-------- TASK DATA

/-- One snoop of a transaction issues, or the port counts as dead, or it waits for a BITag or a reserve cell (R228, R255). -/
def State.issueSnoop (s : State) (k : Nat) (x : Nat × SnpKind) : State :=
  match s.txn? k with
  | none => s
  | some t =>
    let drop (s : State) := s.modTxn k (fun t => { t with toSnoop := t.toSnoop.filter (fun y => y ≠ x) })
    if s.getF (Fld.homeCfnValid x.1) = 0 ∨ s.sweeping x.1 = true then (drop s).deadLine t x.1
    else match s.freeBitag x.1 with
      | none => s
      | some b =>
        if 4096 ≤ s.devCells then s
        else
          let h := { memHdr x.2.opn (s.snoopAddr t.e t.n x.1) 0 64 [] false with bitag := b }
          let s := (drop s).make (s.ownCls t.e x.1) h { lp := x.1, rank := 2, key := some (t.e, t.n) }
          let s := s.setSnoops (s.home.snoops ++ [⟨x.1, b, x.2, k, s.tick + 1⟩])
          s.add64 Reg.homeSnoopLo Reg.homeSnoopHi 1

/-- The snoops that a transaction still has to issue. -/
def State.issueSnoops (s : State) (k : Nat) : State :=
  match s.txn? k with
  | none => s
  | some t => t.toSnoop.foldl (fun s x => s.issueSnoop k x) s

/-- A snoop ends as dead (R234): the bit clears, the line is written as poison, and a record is made; the counter depends on
whether a timeout or a sweep ended it. -/
def State.deadSnoop (s : State) (p : Snoop) (count : Fd) : State :=
  let s := s.setSnoops (s.home.snoops.filter (fun x => !decide (x.lp = p.lp ∧ x.bitag = p.bitag)))
  match s.txn? p.txn with
  | none => s
  | some t =>
    let s := match t.way with
      | some w => let d := s.dirAt w; s.setDir w { d with sharers := d.sharers.filter (fun x => x ≠ p.lp) }
      | none => s
    let s := s.poisonWrite t (s.ownCls t.e p.lp)
    (s.raise { src := 0x08, tick := p.start, lp := some p.lp, d0 := t.e, d1 := t.n }).bump count

/-! ### Resolution (R227, R230) -/

/-- Every home action of a transaction but its victim's has resolved (R230). -/
def State.actionsDone (s : State) (t : Txn) : Bool :=
  t.toSnoop.isEmpty && t.before.isEmpty && !(s.home.snoops.any (fun x => x.txn = t.id))

/-- Every home action of a transaction has resolved (R230). -/
def State.txnReady (s : State) (t : Txn) : Bool :=
  s.actionsDone t && match t.victim with
    | none => true
    | some v => match s.txn? v with
      | some x => s.actionsDone x
      | none => true

/-- Insert a port in a sharer list, ascending. -/
def addSharer (l : List Nat) (q : Nat) : List Nat :=
  l.filter (fun x => x < q) ++ [q] ++ l.filter (fun x => q < x)

/-- The directory entry after a request (R227). -/
def newEntry (t : Txn) (d : DirEnt) : DirEnt :=
  let others := d.sharers.filter (fun x => x ≠ t.q)
  let without := { d with sharers := others, state := if others.isEmpty then 0 else d.state }
  match t.kind with
  | .rdS => { d with sharers := addSharer d.sharers t.q, state := 1 }
  | .rdE | .invE => { d with sharers := [t.q], state := 2 }
  | .rdNa => if t.holder then without else d
  | .evict => if t.holder then without else d
  | .wbKeep =>
    { d with sharers := addSharer d.sharers t.q, state := if others.isEmpty ∧ t.mv = .any then 2 else 1 }
  | .wr =>
    if t.allocs then { d with sharers := [t.q], state := if t.mv = .shared then 1 else 2 }
    else { d with sharers := [], state := 0 }
  | .invI | .atomic => { d with sharers := [], state := 0 }
  | .biconf | .specRd | .other | .poison => d

/-- The state a response grants (R227). -/
def HomeKind.grant (k : HomeKind) : Nat :=
  match k with
  | .rdS => 1
  | .rdE | .invE => 2
  | _ => 0

/-- The times at the home that the first issue of a write counted are also its second issue's (R24, R26). -/
def Msg.shareWaits (y : Msg) (p : Parts) : Msg :=
  { y with parts := { y.parts with home := p.home, snoop := p.snoop, retry := p.retry } }

/-- Second issues of group `g` that wait for their first at the home. -/
def State.matesOf (s : State) (g : Option Nat) : List Msg :=
  s.dp.msgs.filter (fun y => decide (g ≠ none ∧ y.origin = .second ∧ y.stage = .txn ∧ (y.route.bind (·.group)) = g) &&
    !((y.route.map (·.merging)).getD false))

/-- The second issue of a write whose home transaction `txn` resolves goes with the first, whose waits were `p` (R185, R210). -/
def State.issueMates (s : State) (p : Parts) (g txn : Option Nat) : State :=
  (s.matesOf g).foldl (fun s y => match y.route with
    | some r => (s.modMsg y.id (·.shareWaits p)).issue (y.shareWaits p) { r with txn := txn } 0
    | none => s) s

/-- The second issue goes with a first that ends at the home. -/
def State.dropMates (s : State) (g : Option Nat) : State := (s.matesOf g).foldl (fun s y => s.delMsg y.id) s

/-- A transaction's memory access, once its home actions have resolved (R227, R230, R238). -/
def State.txnAccess (s : State) (t : Txn) : State :=
  match t.msg.bind (fun i => s.msg? i) with
  | none => s.closeIfDone t.id
  | some m =>
    match m.route with
    | none => s
    | some r =>
      match t.kind with
      | .atomic =>
        if s.isSuspect r.lp (r.pool.getD 0 / 4096) then ((s.reply m.cls m.req [] false .ca 0 r.key).delMsg m.id).closeTxn t.id
        else
          let x := s.homeAccess m.cls t.e t.n .memRd [] false (.atomRd t.id) 1
          match x.2 with
          | .sent k => x.1.modTxn t.id (fun t => { t with mem := [k] })
          | _ => ((x.1.reply m.cls m.req [] false .ca 0 r.key).delMsg m.id).closeTxn t.id
      | .invE | .invI =>
        ((s.reply m.cls m.req [] false .sc t.kind.grant r.key).delMsg m.id).closeTxn t.id
      | _ =>
        if m.req.op = .memClnEvct then ((s.reply m.cls m.req [] false .sc 0 r.key).delMsg m.id).closeTxn t.id
        else ((s.issue m { r with txn := some t.id } t.kind.grant).issueMates m.parts r.group (some t.id)).closeIfDone t.id

/-- A transaction's home actions resolve: a recalled way is taken, the sharers are written, SNOOP is counted, and the memory
access may bid (R219, R225, R227, R230). -/
def State.resolveTxn (s : State) (k : Nat) (waited : Bool) : State :=
  match s.txn? k with
  | none => s
  | some t =>
    let s := match t.victim with
      | some v => match s.txn? v with
        | some x =>
          let s := (s.modTxn v (fun y => { y with way := none })).closeTxn v
          match x.way with
          | some w => s.setDir w { tag := keyTag t.e t.n, isOpen := true }
          | none => s
        | none => s
      | none => s
    let s := match t.way with
      | some w => s.setDir w (newEntry t (s.dirAt w))
      | none => s
    let s := s.modTxn k (fun t => { t with done := true, victim := none })
    let s := match t.msg with
      | some i => if waited then s.modMsg i (fun m => { m with parts := { m.parts with snoop := s.tick - t.lookEnd } }) else s
      | none => s
    s.txnAccess { t with done := true }

/-! ### AtomicOps (R238) -/

/-- Bytes of the operand. -/
def atomWidth (o : Opn) : Nat :=
  match o with
  | .fetchAdd w | .swap w => if w then 8 else 4
  | .cas k => if k.val = 0 then 4 else if k.val = 1 then 8 else 16
  | _ => 0

/-- The new value of the operand: sum, exchange, or exchange if the first half of the data equals the old value. -/
def atomNew (o : Opn) (old data : List Byte) : List Byte :=
  let w := (atomWidth o)
  match o with
  | .fetchAdd _ => leBytes w ((leNat old + leNat (bytesAt data 0 w)) % 2 ^ (8 * w))
  | .swap _ => bytesAt data 0 w
  | .cas _ => if bytesAt data 0 w = old then bytesAt data w w else old
  | _ => old

/-- Offset of the operand in its line, naturally aligned, from its pool address (R238; log 17). -/
def atomOff (o : Opn) (addr : Nat) : Nat := addr % 64 / max 1 (atomWidth o) * max 1 (atomWidth o)

/-- The requester's message of an AtomicOp's transaction is answered, and the transaction closes. -/
def State.atomEnd (s : State) (k : Nat) (data : List Byte) (st : CplStatus) : State :=
  match s.txn? k with
  | none => s
  | some t =>
    let s := match t.msg.bind (fun i => s.msg? i) with
      | some m => (s.reply m.cls m.req data false st 0 (some (t.e, t.n))).delMsg m.id
      | none => s
    s.closeTxn k

/-- The line an AtomicOp reads has come: compute, write the whole line back, and count it, as one at memory on an entry without COH in
EXC.ATOM_LOCAL too (R238, R239, R241). -/
def State.atomRead (s : State) (k : Nat) (line : List Byte) (poison : Bool) : State :=
  match s.txn? k with
  | none => s
  | some t =>
    match t.msg.bind (fun i => s.msg? i) with
    | none => s.closeTxn k
    | some m =>
      if poison then s.atomEnd k [] .ca
      else
        let s := (s.bump Fld.homeAtomHome).when (!t.coh && decide (m.ctx.act.atomMem = some true)) (·.bump Fld.homeExcAtomLocal)
        let off := atomOff m.req.op ((m.route.bind (·.pool)).getD m.req.addr)
        let w := (atomWidth m.req.op)
        let old := bytesAt line off w
        let new := bytesPut (bytesAt line 0 64) off (atomNew m.req.op old m.req.data)
        let x := s.homeAccess m.cls t.e t.n .memWr new false (.atomWr k old) 1
        match x.2 with
        | .sent i => x.1.modTxn k (fun t => { t with mem := [i] })
        | _ => x.1.atomEnd k [] .ca

/-! ### Responses (R118, R131, R230) -/

/-- What a response brings: data as the requester sees it, poison, status. -/
structure Answer where
  data   : List Byte
  poison : Bool
  status : CplStatus
deriving DecidableEq, Repr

----------------

**PROBLEM TO SOLVE**
One inclusive range is required: first line of the data through the line containing "whether a timeout or a sweep ended it. -/". Set it down exactly and output nothing else.

**COMPLETED TASK**
/-- One snoop of a transaction issues, or the port counts as dead, or it waits for a BITag or a reserve cell (R228, R255). -/
def State.issueSnoop (s : State) (k : Nat) (x : Nat × SnpKind) : State :=
  match s.txn? k with
  | none => s
  | some t =>
    let drop (s : State) := s.modTxn k (fun t => { t with toSnoop := t.toSnoop.filter (fun y => y ≠ x) })
    if s.getF (Fld.homeCfnValid x.1) = 0 ∨ s.sweeping x.1 = true then (drop s).deadLine t x.1
    else match s.freeBitag x.1 with
      | none => s
      | some b =>
        if 4096 ≤ s.devCells then s
        else
          let h := { memHdr x.2.opn (s.snoopAddr t.e t.n x.1) 0 64 [] false with bitag := b }
          let s := (drop s).make (s.ownCls t.e x.1) h { lp := x.1, rank := 2, key := some (t.e, t.n) }
          let s := s.setSnoops (s.home.snoops ++ [⟨x.1, b, x.2, k, s.tick + 1⟩])
          s.add64 Reg.homeSnoopLo Reg.homeSnoopHi 1

/-- The snoops that a transaction still has to issue. -/
def State.issueSnoops (s : State) (k : Nat) : State :=
  match s.txn? k with
  | none => s
  | some t => t.toSnoop.foldl (fun s x => s.issueSnoop k x) s

/-- A snoop ends as dead (R234): the bit clears, the line is written as poison, and a record is made; the counter depends on
whether a timeout or a sweep ended it. -/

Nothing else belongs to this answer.